=== Section Start ===
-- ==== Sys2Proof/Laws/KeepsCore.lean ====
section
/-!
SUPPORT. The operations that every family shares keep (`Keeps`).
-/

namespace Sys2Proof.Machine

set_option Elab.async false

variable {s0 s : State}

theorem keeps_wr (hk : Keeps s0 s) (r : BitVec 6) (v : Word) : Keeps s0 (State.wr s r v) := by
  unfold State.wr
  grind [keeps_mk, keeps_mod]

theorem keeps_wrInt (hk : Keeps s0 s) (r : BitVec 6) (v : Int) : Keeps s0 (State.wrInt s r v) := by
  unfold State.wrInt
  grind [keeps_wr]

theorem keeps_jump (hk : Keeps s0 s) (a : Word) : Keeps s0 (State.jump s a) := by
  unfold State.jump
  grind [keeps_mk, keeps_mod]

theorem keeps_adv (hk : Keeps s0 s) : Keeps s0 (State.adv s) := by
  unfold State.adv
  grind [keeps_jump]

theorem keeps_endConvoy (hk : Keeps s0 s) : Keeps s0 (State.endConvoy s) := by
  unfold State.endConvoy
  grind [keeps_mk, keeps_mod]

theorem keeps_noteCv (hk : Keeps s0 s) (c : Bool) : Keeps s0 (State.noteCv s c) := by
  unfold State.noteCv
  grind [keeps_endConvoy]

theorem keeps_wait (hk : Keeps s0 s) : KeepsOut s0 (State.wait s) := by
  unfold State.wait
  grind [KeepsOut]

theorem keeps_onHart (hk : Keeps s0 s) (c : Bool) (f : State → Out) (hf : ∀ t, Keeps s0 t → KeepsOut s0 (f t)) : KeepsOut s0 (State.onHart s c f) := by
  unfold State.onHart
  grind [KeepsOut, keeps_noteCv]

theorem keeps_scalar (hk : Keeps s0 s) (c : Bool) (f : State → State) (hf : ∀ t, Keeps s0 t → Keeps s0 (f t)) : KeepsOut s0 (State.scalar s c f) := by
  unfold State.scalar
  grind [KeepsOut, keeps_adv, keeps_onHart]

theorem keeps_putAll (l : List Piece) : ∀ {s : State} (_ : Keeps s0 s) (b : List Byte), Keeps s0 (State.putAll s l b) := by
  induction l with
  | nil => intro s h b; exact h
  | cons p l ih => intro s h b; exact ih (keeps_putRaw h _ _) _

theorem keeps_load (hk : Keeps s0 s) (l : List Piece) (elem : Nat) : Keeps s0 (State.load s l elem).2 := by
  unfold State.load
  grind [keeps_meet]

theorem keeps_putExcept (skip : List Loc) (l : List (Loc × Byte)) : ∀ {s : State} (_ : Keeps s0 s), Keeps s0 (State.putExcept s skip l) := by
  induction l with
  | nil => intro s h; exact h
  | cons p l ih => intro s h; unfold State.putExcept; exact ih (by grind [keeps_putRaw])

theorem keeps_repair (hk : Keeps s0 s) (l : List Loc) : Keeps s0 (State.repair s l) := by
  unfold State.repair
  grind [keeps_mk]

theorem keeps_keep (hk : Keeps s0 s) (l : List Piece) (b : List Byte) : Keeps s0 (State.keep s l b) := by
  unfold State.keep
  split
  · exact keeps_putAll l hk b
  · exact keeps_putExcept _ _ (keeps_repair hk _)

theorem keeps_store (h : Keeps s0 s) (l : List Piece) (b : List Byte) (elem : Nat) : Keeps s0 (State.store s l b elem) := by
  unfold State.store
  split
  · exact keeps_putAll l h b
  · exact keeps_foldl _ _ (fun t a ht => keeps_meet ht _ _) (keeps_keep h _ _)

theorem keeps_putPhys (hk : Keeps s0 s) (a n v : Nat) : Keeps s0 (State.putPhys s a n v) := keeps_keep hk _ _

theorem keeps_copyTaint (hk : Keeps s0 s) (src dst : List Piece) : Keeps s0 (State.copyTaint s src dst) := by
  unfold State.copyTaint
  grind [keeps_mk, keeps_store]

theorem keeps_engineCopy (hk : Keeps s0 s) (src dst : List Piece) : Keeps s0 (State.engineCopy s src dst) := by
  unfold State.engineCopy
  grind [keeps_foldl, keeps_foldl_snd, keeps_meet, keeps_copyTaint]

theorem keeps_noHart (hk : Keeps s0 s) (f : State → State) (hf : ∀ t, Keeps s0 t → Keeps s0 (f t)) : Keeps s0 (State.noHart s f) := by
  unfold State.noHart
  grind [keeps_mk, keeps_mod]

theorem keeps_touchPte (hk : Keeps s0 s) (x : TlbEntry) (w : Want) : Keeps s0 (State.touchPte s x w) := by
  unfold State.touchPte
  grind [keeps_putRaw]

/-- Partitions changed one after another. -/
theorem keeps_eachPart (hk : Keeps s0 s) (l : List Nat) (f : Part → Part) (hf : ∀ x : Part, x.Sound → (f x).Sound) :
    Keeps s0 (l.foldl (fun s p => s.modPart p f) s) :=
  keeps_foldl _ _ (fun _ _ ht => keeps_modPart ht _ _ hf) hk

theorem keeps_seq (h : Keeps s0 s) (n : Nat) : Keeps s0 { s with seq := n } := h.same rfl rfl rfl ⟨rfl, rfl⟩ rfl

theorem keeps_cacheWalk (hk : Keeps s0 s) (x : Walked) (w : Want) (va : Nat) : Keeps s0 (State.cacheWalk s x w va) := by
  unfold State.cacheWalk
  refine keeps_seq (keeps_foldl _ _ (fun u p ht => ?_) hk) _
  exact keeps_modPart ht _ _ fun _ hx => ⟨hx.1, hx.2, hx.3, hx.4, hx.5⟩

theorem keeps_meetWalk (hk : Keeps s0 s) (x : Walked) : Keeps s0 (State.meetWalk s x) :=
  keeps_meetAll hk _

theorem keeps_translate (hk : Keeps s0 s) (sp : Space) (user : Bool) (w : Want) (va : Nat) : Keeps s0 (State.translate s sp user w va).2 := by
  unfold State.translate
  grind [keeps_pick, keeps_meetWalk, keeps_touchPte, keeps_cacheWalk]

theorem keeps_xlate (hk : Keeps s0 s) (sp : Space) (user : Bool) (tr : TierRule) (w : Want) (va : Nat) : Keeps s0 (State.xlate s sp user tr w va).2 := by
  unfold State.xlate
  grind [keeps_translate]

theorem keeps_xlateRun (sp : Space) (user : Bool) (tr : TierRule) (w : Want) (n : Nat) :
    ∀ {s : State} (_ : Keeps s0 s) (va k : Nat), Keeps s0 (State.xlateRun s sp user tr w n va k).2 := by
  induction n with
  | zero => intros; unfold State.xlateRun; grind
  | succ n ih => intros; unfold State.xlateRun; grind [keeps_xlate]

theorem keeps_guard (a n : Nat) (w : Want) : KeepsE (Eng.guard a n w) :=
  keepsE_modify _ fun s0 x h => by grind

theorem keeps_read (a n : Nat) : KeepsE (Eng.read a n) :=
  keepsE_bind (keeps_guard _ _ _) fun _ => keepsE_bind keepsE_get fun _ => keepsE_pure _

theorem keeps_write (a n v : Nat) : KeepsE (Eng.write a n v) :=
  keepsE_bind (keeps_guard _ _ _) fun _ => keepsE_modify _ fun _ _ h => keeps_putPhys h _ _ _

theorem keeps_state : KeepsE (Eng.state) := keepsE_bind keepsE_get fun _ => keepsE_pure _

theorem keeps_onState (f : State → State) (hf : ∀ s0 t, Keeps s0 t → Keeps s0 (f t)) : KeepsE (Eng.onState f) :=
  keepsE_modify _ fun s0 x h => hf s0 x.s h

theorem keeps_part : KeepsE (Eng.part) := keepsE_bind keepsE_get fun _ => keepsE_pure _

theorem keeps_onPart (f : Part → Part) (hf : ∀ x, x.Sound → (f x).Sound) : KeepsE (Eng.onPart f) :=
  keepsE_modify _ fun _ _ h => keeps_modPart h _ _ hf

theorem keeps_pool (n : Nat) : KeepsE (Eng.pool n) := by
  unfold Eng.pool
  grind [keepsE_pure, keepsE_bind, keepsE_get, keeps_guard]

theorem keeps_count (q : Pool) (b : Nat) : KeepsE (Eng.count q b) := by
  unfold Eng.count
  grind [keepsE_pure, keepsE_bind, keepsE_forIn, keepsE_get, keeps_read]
=== Section End ===
• [WORK ORDER]
Beginning with the line holding "unfold State.load" and ending with the line holding "theorem keeps_seq (h", write out the stretch of material above exactly; add no further lines.

• [EXERCISE RESPONSE]
  unfold State.load
  grind [keeps_meet]

theorem keeps_putExcept (skip : List Loc) (l : List (Loc × Byte)) : ∀ {s : State} (_ : Keeps s0 s), Keeps s0 (State.putExcept s skip l) := by
  induction l with
  | nil => intro s h; exact h
  | cons p l ih => intro s h; unfold State.putExcept; exact ih (by grind [keeps_putRaw])

theorem keeps_repair (hk : Keeps s0 s) (l : List Loc) : Keeps s0 (State.repair s l) := by
  unfold State.repair
  grind [keeps_mk]

theorem keeps_keep (hk : Keeps s0 s) (l : List Piece) (b : List Byte) : Keeps s0 (State.keep s l b) := by
  unfold State.keep
  split
  · exact keeps_putAll l hk b
  · exact keeps_putExcept _ _ (keeps_repair hk _)

theorem keeps_store (h : Keeps s0 s) (l : List Piece) (b : List Byte) (elem : Nat) : Keeps s0 (State.store s l b elem) := by
  unfold State.store
  split
  · exact keeps_putAll l h b
  · exact keeps_foldl _ _ (fun t a ht => keeps_meet ht _ _) (keeps_keep h _ _)

theorem keeps_putPhys (hk : Keeps s0 s) (a n v : Nat) : Keeps s0 (State.putPhys s a n v) := keeps_keep hk _ _

theorem keeps_copyTaint (hk : Keeps s0 s) (src dst : List Piece) : Keeps s0 (State.copyTaint s src dst) := by
  unfold State.copyTaint
  grind [keeps_mk, keeps_store]

theorem keeps_engineCopy (hk : Keeps s0 s) (src dst : List Piece) : Keeps s0 (State.engineCopy s src dst) := by
  unfold State.engineCopy
  grind [keeps_foldl, keeps_foldl_snd, keeps_meet, keeps_copyTaint]

theorem keeps_noHart (hk : Keeps s0 s) (f : State → State) (hf : ∀ t, Keeps s0 t → Keeps s0 (f t)) : Keeps s0 (State.noHart s f) := by
  unfold State.noHart
  grind [keeps_mk, keeps_mod]

theorem keeps_touchPte (hk : Keeps s0 s) (x : TlbEntry) (w : Want) : Keeps s0 (State.touchPte s x w) := by
  unfold State.touchPte
  grind [keeps_putRaw]

/-- Partitions changed one after another. -/
theorem keeps_eachPart (hk : Keeps s0 s) (l : List Nat) (f : Part → Part) (hf : ∀ x : Part, x.Sound → (f x).Sound) :
    Keeps s0 (l.foldl (fun s p => s.modPart p f) s) :=
  keeps_foldl _ _ (fun _ _ ht => keeps_modPart ht _ _ hf) hk

theorem keeps_seq (h : Keeps s0 s) (n : Nat) : Keeps s0 { s with seq := n } := h.same rfl rfl rfl ⟨rfl, rfl⟩ rfl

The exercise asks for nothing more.